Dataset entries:
........

-- ==== Sys2Proof/Laws/Tables.lean ====
section
/-! SUPPORT. What the table and memory operations of Machine/Ops.lean do: read after write, other entries kept, canonical form kept. -/

namespace Sys2Proof.Machine

variable {α : Type}

@[simp] theorem tfind_tdel_self (t : Tbl α) (k : Nat) : tfind (tdel t k) k = none := by
  induction t with
  | nil => rfl
  | cons x r ih =>
    obtain ⟨i, w⟩ := x
    by_cases h : i = k <;> simp [tdel, tfind, h, ih]

theorem tfind_tdel_ne (t : Tbl α) {j k : Nat} (h : j ≠ k) : tfind (tdel t k) j = tfind t j := by
  induction t with
  | nil => rfl
  | cons x r ih =>
    obtain ⟨i, w⟩ := x
    by_cases e : i = k
    · subst e; rw [tdel, if_pos rfl, ih, tfind, if_neg (Ne.symm h)]
    · rw [tdel, if_neg e, tfind, ih, tfind]

@[simp] theorem tfind_tput_self (t : Tbl α) (k : Nat) (v : α) : tfind (tput t k v) k = some v := by
  induction t with
  | nil => simp [tput, tfind]
  | cons x r ih =>
    obtain ⟨i, w⟩ := x
    by_cases h : k < i
    · simp [tput, tfind, h]
    · by_cases e : k = i
      · simp [tput, tfind, e]
      · rw [tput, if_neg h, if_neg e, tfind, if_neg (Ne.symm e), ih]

theorem tfind_tput_ne (t : Tbl α) {j k : Nat} (v : α) (h : j ≠ k) : tfind (tput t k v) j = tfind t j := by
  induction t with
  | nil => simp [tput, tfind, Ne.symm h]
  | cons x r ih =>
    obtain ⟨i, w⟩ := x
    by_cases l : k < i
    · rw [tput, if_pos l, tfind, if_neg (Ne.symm h)]
    · by_cases e : k = i
      · subst e; rw [tput, if_neg l, if_pos rfl, tfind, if_neg (Ne.symm h), tfind, if_neg (Ne.symm h)]
      · rw [tput, if_neg l, if_neg e, tfind, ih, tfind]

/-- A table reads back what was set. -/
@[simp] theorem tget_tset_self [DecidableEq α] (d : α) (t : Tbl α) (k : Nat) (v : α) : tget d (tset d t k v) k = v := by
  unfold tget tset
  split <;> simp_all

/-- Setting one index leaves every other as it was. -/
theorem tget_tset_ne [DecidableEq α] (d : α) (t : Tbl α) {j k : Nat} (v : α) (h : j ≠ k) : tget d (tset d t k v) j = tget d t j := by
  unfold tget tset
  split
  · rw [tfind_tdel_ne t h]
  · rw [tfind_tput_ne t v h]

theorem tget_tset [DecidableEq α] (d : α) (t : Tbl α) (j k : Nat) (v : α) :
    tget d (tset d t k v) j = if j = k then v else tget d t j := by
  split
  · next h => rw [h, tget_tset_self]
  · next h => exact tget_tset_ne d t v h

@[simp] theorem tget_nil (d : α) (k : Nat) : tget d ([] : Tbl α) k = d := rfl

/-! ### Canonical form -/

/-- The canonical form as a statement about the whole list: no default listed, indexes pairwise rising. -/
theorem tblWf_iff [DecidableEq α] (d : α) (t : Tbl α) :
    tblWf d t = true ↔ (∀ x ∈ t, x.2 ≠ d) ∧ t.Pairwise (fun a b => a.1 < b.1) := by
  induction t with
  | nil => simp [tblWf]
  | cons x r ih =>
    obtain ⟨i, v⟩ := x
    cases r with
    | nil => simp [tblWf]
    | cons y r =>
      obtain ⟨j, w⟩ := y
      simp only [tblWf, Bool.and_eq_true, decide_eq_true_eq, ih, List.pairwise_cons, List.mem_cons, forall_eq_or_imp]
      constructor
      · rintro ⟨⟨hv, hij⟩, ⟨hw, hr⟩, hj, hp⟩
        exact ⟨⟨hv, hw, hr⟩, ⟨hij, fun a ha => Nat.lt_trans hij (hj a ha)⟩, hj, hp⟩
      · rintro ⟨⟨hv, hw, hr⟩, ⟨hij, -⟩, hj, hp⟩
        exact ⟨⟨hv, hij⟩, ⟨hw, hr⟩, hj, hp⟩

theorem mem_tdel {t : Tbl α} {k : Nat} {x : Nat × α} (h : x ∈ tdel t k) : x ∈ t := by
  induction t with
  | nil => simp [tdel] at h
  | cons y r ih =>
    obtain ⟨i, w⟩ := y
    by_cases e : i = k
    · rw [tdel, if_pos e] at h; exact List.mem_cons_of_mem _ (ih h)
    · rw [tdel, if_neg e, List.mem_cons] at h
      rcases h with h | h
      · exact h ▸ List.mem_cons_self
      · exact List.mem_cons_of_mem _ (ih h)

theorem mem_tput {t : Tbl α} {k : Nat} {v : α} {x : Nat × α} (h : x ∈ tput t k v) : x = (k, v) ∨ x ∈ t := by
  induction t with
  | nil => simpa [tput] using h
  | cons y r ih =>
    obtain ⟨i, w⟩ := y
    unfold tput at h
    split at h
    · simpa using h
    · split at h
      · rw [List.mem_cons] at h
        rcases h with h | h
        · exact .inl h
        · exact .inr (List.mem_cons_of_mem _ h)
      · rw [List.mem_cons] at h
        rcases h with h | h
        · exact .inr (h ▸ List.mem_cons_self)
        · rcases ih h with h | h
          · exact .inl h
          · exact .inr (List.mem_cons_of_mem _ h)

theorem pairwise_tdel {t : Tbl α} {k : Nat} (h : t.Pairwise (fun a b => a.1 < b.1)) : (tdel t k).Pairwise (fun a b => a.1 < b.1) := by
  induction t with
  | nil => exact h
  | cons y r ih =>
    obtain ⟨i, w⟩ := y
    rw [List.pairwise_cons] at h
    by_cases e : i = k
    · rw [tdel, if_pos e]; exact ih h.2
    · rw [tdel, if_neg e, List.pairwise_cons]; exact ⟨fun x hx => h.1 x (mem_tdel hx), ih h.2⟩

theorem pairwise_tput {t : Tbl α} {k : Nat} {v : α} (h : t.Pairwise (fun a b => a.1 < b.1)) :
    (tput t k v).Pairwise (fun a b => a.1 < b.1) := by
  induction t with
  | nil => simp [tput]
  | cons y r ih =>
    obtain ⟨i, w⟩ := y
    have h' := List.pairwise_cons.mp h
    unfold tput
    split
    · next l =>
      refine List.pairwise_cons.mpr ⟨fun x hx => ?_, h⟩
      rcases List.mem_cons.mp hx with rfl | hx
      · exact l
      · exact Nat.lt_trans l (h'.1 x hx)
    · split
      · next e => subst e; exact List.pairwise_cons.mpr ⟨h'.1, h'.2⟩
      · next l e =>
        refine List.pairwise_cons.mpr ⟨fun x hx => ?_, ih h'.2⟩
        rcases mem_tput hx with rfl | hx
        · show i < k; omega
        · exact h'.1 x hx

/-- Every table operation keeps the canonical form. -/
theorem tblWf_tset [DecidableEq α] {d : α} {t : Tbl α} (k : Nat) (v : α) (h : tblWf d t = true) : tblWf d (tset d t k v) = true := by
  rw [tblWf_iff] at h ⊢
  unfold tset
  split
  · exact ⟨fun x hx => h.1 x (mem_tdel hx), pairwise_tdel h.2⟩
  · next hv =>
    refine ⟨fun x hx => ?_, pairwise_tput h.2⟩
    rcases mem_tput hx with rfl | hx
    · exact hv
    · exact h.1 x hx

/-! ### Memories -/

@[simp] theorem mget_mset_self (m : Memory) (a : Nat) (v : Byte) : mget (mset m a v) a = v := tget_tset_self 0 m a v

theorem mget_mset_ne (m : Memory) {a b : Nat} (v : Byte) (h : b ≠ a) : mget (mset m a v) b = mget m b := tget_tset_ne 0 m v h

theorem mset_wf {m : Memory} (a : Nat) (v : Byte) (h : m.wf = true) : Memory.wf (mset m a v) = true := tblWf_tset a v h

/-- A write keeps the canonical form. -/
theorem mwrite_wf {m : Memory} (a : Nat) (l : List Byte) (h : m.wf = true) : Memory.wf (mwrite m a l) = true := by
  induction l generalizing m a with
  | nil => exact h
  | cons b r ih => exact ih (a + 1) (mset_wf a b h)

/-- Bytes outside a write are kept. -/
theorem mget_mwrite_out (m : Memory) (a b : Nat) (l : List Byte) (h : b < a ∨ a + l.length ≤ b) : mget (mwrite m a l) b = mget m b := by
  induction l generalizing m a with
  | nil => rfl
  | cons x r ih =>
    simp only [List.length_cons] at h
    rw [mwrite, ih _ _ (by omega), mget_mset_ne _ _ (by omega)]

/-- Bytes inside a write are the bytes written. -/
theorem mget_mwrite_in (m : Memory) (a i : Nat) (l : List Byte) (h : i < l.length) : mget (mwrite m a l) (a + i) = l[i] := by
  induction l generalizing m a i with
  | nil => simp at h
  | cons x r ih =>
    cases i with
    | zero => rw [mwrite, mget_mwrite_out _ _ _ _ (.inl (by omega))]; simp
    | succ i =>
      have := ih (mset m a x) (a + 1) i (by simpa using h)
      rw [mwrite, show a + (i + 1) = a + 1 + i by omega, this]; simp

@[simp] theorem length_mread (m : Memory) (a n : Nat) : (mread m a n).length = n := by simp [mread]

@[simp] theorem length_leBytes (n v : Nat) : (leBytes n v).length = n := by
  induction n generalizing v with
  | zero => rfl
  | succ n ih => simp [leBytes, ih]

@[simp] theorem length_zeros (n : Nat) : (zeros n).length = n := by simp [zeros]

@[simp] theorem length_fit (n : Nat) (l : List Byte) : (fit n l).length = n := by
  simp [fit]; omega

end Sys2Proof.Machine
end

........

The answer must be every line from the records above that contains the word "rintro", copied in full.

      · rintro ⟨⟨hv, hij⟩, ⟨hw, hr⟩, hj, hp⟩
      · rintro ⟨⟨hv, hw, hr⟩, ⟨hij, -⟩, hj, hp⟩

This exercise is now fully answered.